Aim of the task » The lines from the start of the data through the line containing "Sparse.wf_set _ a b h" are to be reproduced exactly, both ends included.

Data supplied »
-- ==== Sys2Proof/Laws/Memory.lean ====
section
/-! SUPPORT. Every operation over memory keeps its canonical form, and memory after reset has it. -/

namespace Sys2Proof.Machine

theorem Memory.wf_nil : Memory.wf [] = true := by decide

theorem reset_memory_wf : Memory.wf State.reset.mem = true := Memory.wf_nil

theorem Memory.wf_mset {m : Mem} (a : Nat) (b : Byte) (h : Memory.wf m = true) : Memory.wf (mset m a b) = true := Sparse.wf_set _ a b h

theorem Memory.wf_msets {m : Mem} (a : Nat) (bs : List Byte) (h : Memory.wf m = true) : Memory.wf (msets m a bs) = true := Sparse.wf_setRun _ a bs h

theorem Memory.wf_filter {m : Mem} (p : Nat × Byte → Bool) (h : Memory.wf m = true) : Memory.wf (m.filter p) = true := Sparse.wf_filter _ p h

/-- A write reads back, byte for byte, and leaves every other byte. -/
theorem mget_msets (m : Mem) (a k : Nat) (bs : List Byte) :
    mget (msets m a bs) k = if a ≤ k ∧ k < a + bs.length then bs.getD (k - a) 0 else mget m k := by
  simp only [mget, msets, Sparse.get_setRun]
  by_cases h : a ≤ k ∧ k - a < bs.length
  · rw [dif_pos h, if_pos ⟨h.1, by omega⟩, List.getD_eq_getElem _ _ h.2]
  · rw [dif_neg h, if_neg (by omega)]

/-- A pending write-back is no memory. -/
@[simp] theorem State.cancelWb_mem (s : State) (a n : Nat) : (s.cancelWb a n).mem = s.mem := by
  unfold State.cancelWb
  split <;> first | rfl | (split <;> rfl)

/-- A write of one place. -/
@[simp] theorem State.wrPlace_mem (s : State) (a : Nat) (bs : List Byte) : (s.wrPlace a bs).mem = msets s.mem a bs := by
  rw [State.wrPlace, State.cancelWb_mem]

/-- A write of mapped memory. -/
theorem State.wr_mem (s : State) (a : Nat) (bs : List Byte) (hm : memRange a bs.length = true) : (s.wr a bs).mem = msets s.mem a bs := by
  unfold State.wr
  cases hb : bs.isEmpty with
  | true => rw [List.isEmpty_iff.mp hb]; rfl
  | false => rw [if_neg (by simp), if_pos hm, State.wrPlace_mem]

theorem foldl_wf {α : Type} (l : List α) (f : State → α → State) (hf : ∀ s x, Memory.wf s.mem = true → Memory.wf (f s x).mem = true) {s : State}
    (h : Memory.wf s.mem = true) : Memory.wf (l.foldl f s).mem = true := by
  induction l generalizing s with
  | nil => exact h
  | cons x r ih => exact ih (hf s x h)

theorem State.wrPlace_wf {s : State} (a : Nat) (bs : List Byte) (h : Memory.wf s.mem = true) : Memory.wf (s.wrPlace a bs).mem = true := by
  rw [State.wrPlace_mem]; exact Memory.wf_msets _ _ h

theorem State.wr_wf {s : State} (a : Nat) (bs : List Byte) (h : Memory.wf s.mem = true) : Memory.wf (s.wr a bs).mem = true := by
  unfold State.wr
  split
  · exact h
  · split
    · exact State.wrPlace_wf _ _ h
    · refine foldl_wf _ _ (fun t g ht => ?_) h
      split
      · exact State.wrPlace_wf _ _ ht
      · exact ht

theorem State.wrN_wf {s : State} (a n v : Nat) (h : Memory.wf s.mem = true) : Memory.wf (s.wrN a n v).mem = true := State.wr_wf _ _ h

/-- Events, tickets and the abandoned snapshot are no memory. -/
@[simp] theorem State.logEvent_mem (s : State) (e : Event) : (s.logEvent e).mem = s.mem := by
  unfold State.logEvent
  split
  · dsimp only
    split <;> split <;> rfl
  · rfl

@[simp] theorem State.event_mem (s : State) (st k i a : Nat) : (s.event st k i a).mem = s.mem := by
  unfold State.event
  split <;> simp

@[simp] theorem State.endTicket_mem (s : State) (n st : Nat) : (s.endTicket n st).mem = s.mem := by
  unfold State.endTicket
  dsimp only
  split <;> rfl

@[simp] theorem State.abandon_mem (s : State) (st : Nat) : (s.abandon st).mem = s.mem := by
  unfold State.abandon
  split
  · dsimp only
    split <;> simp [State.setHf]
  · rfl

theorem State.stageUnit_wf {s : State} (u : Nat) (h : Memory.wf s.mem = true) : Memory.wf (s.stageUnit u).mem = true := by
  have key : (s.stageUnit u).mem = s.mem ∨ ∃ a bs, (s.stageUnit u).mem = (s.wr a bs).mem := by
    unfold State.stageUnit
    split
    · dsimp only
      split
      · exact .inl (State.abandon_mem _ _)
      · refine .inr ⟨4096 * s.hf .HRV_STAGE 0 0 27 + 4096 * s.harvest.staged.length, s.rd (4096 * u) 4096, ?_⟩
        rw [State.setHf_mem]
    · exact .inl rfl
  rcases key with e | ⟨a, bs, e⟩ <;> rw [e]
  · exact h
  · exact State.wr_wf _ _ h

theorem State.stage_wf {s : State} (a n : Nat) (h : Memory.wf s.mem = true) : Memory.wf (s.stage a n).mem = true := by
  unfold State.stage
  split
  · exact foldl_wf _ _ (fun _ _ => State.stageUnit_wf _) h
  · exact h

/-- A write by the Shed, a core, the host, a sweep or a fold. -/
theorem State.wrS_wf {s : State} (a : Nat) (bs : List Byte) (h : Memory.wf s.mem = true) : Memory.wf (s.wrS a bs).mem = true :=
  State.wr_wf _ _ (State.stage_wf _ _ h)

theorem State.completion_wf {s : State} (cdpa st tag n len : Nat) (h : Memory.wf s.mem = true) : Memory.wf (s.completion cdpa st tag n len).mem = true :=
  State.wrS_wf _ _ h

/-- Upsets. -/
theorem strike_wf {m : Mem} (fl : Flaws) (u : Upset) (h : Memory.wf m = true) : Memory.wf (strike m fl u).1 = true := by
  exact Memory.wf_msets _ _ h

/-- Write-backs. -/
theorem writeBack_wf {m : Mem} (fl : Flaws) (w : Nat) (h : Memory.wf m = true) : Memory.wf (writeBack m fl w).1 = true := by
  unfold writeBack
  dsimp only
  split
  · exact Memory.wf_msets _ _ h
  · exact h

theorem State.strikes_wf {s : State} (us : List Upset) (h : Memory.wf s.mem = true) : Memory.wf (s.strikes us).mem = true := by
  unfold State.strikes
  refine foldl_wf _ _ (fun t u ht => ?_) h
  split
  · simp only [apply_ite State.mem, State.modCore_mem, ite_self]
    exact ht
  · split
    · exact strike_wf _ _ ht
    · exact ht

/-- Memory whose contents become open. -/
theorem State.forget_wf {s : State} (p : Nat → Bool) (h : Memory.wf s.mem = true) : Memory.wf (s.forget p).mem = true := by
  unfold State.forget
  have key : ∀ (l : List (Nat × Nat)) (m : Mem), Memory.wf m = true →
      Memory.wf (l.foldl (fun (m : Mem) e => mset m e.1 (BitVec.ofNat 8 e.2)) m) = true := by
    intro l
    induction l with
    | nil => exact fun _ h => h
    | cons x r ih => exact fun m h => ih _ (Memory.wf_mset _ _ h)
  exact key _ _ (Memory.wf_filter _ h)

/-- Memory a reset clears. -/
theorem State.zeroMem_wf {s : State} (p : Nat → Bool) (h : Memory.wf s.mem = true) : Memory.wf (s.zeroMem p).mem = true := Memory.wf_filter _ h

theorem State.clearFabric_wf {s : State} (h : Memory.wf s.mem = true) : Memory.wf s.clearFabric.mem = true := Memory.wf_filter _ h

/-- A core's write of its local memory. -/
theorem CX.writeLocal_wf {x : CX} (a : Nat) (bs : List Byte) (h : Memory.wf x.mem = true) : Memory.wf (x.writeLocal a bs).mem = true := Memory.wf_msets _ _ h

end Sys2Proof.Machine
end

Exercise result »
-- ==== Sys2Proof/Laws/Memory.lean ====
section
/-! SUPPORT. Every operation over memory keeps its canonical form, and memory after reset has it. -/

namespace Sys2Proof.Machine

theorem Memory.wf_nil : Memory.wf [] = true := by decide

theorem reset_memory_wf : Memory.wf State.reset.mem = true := Memory.wf_nil

theorem Memory.wf_mset {m : Mem} (a : Nat) (b : Byte) (h : Memory.wf m = true) : Memory.wf (mset m a b) = true := Sparse.wf_set _ a b h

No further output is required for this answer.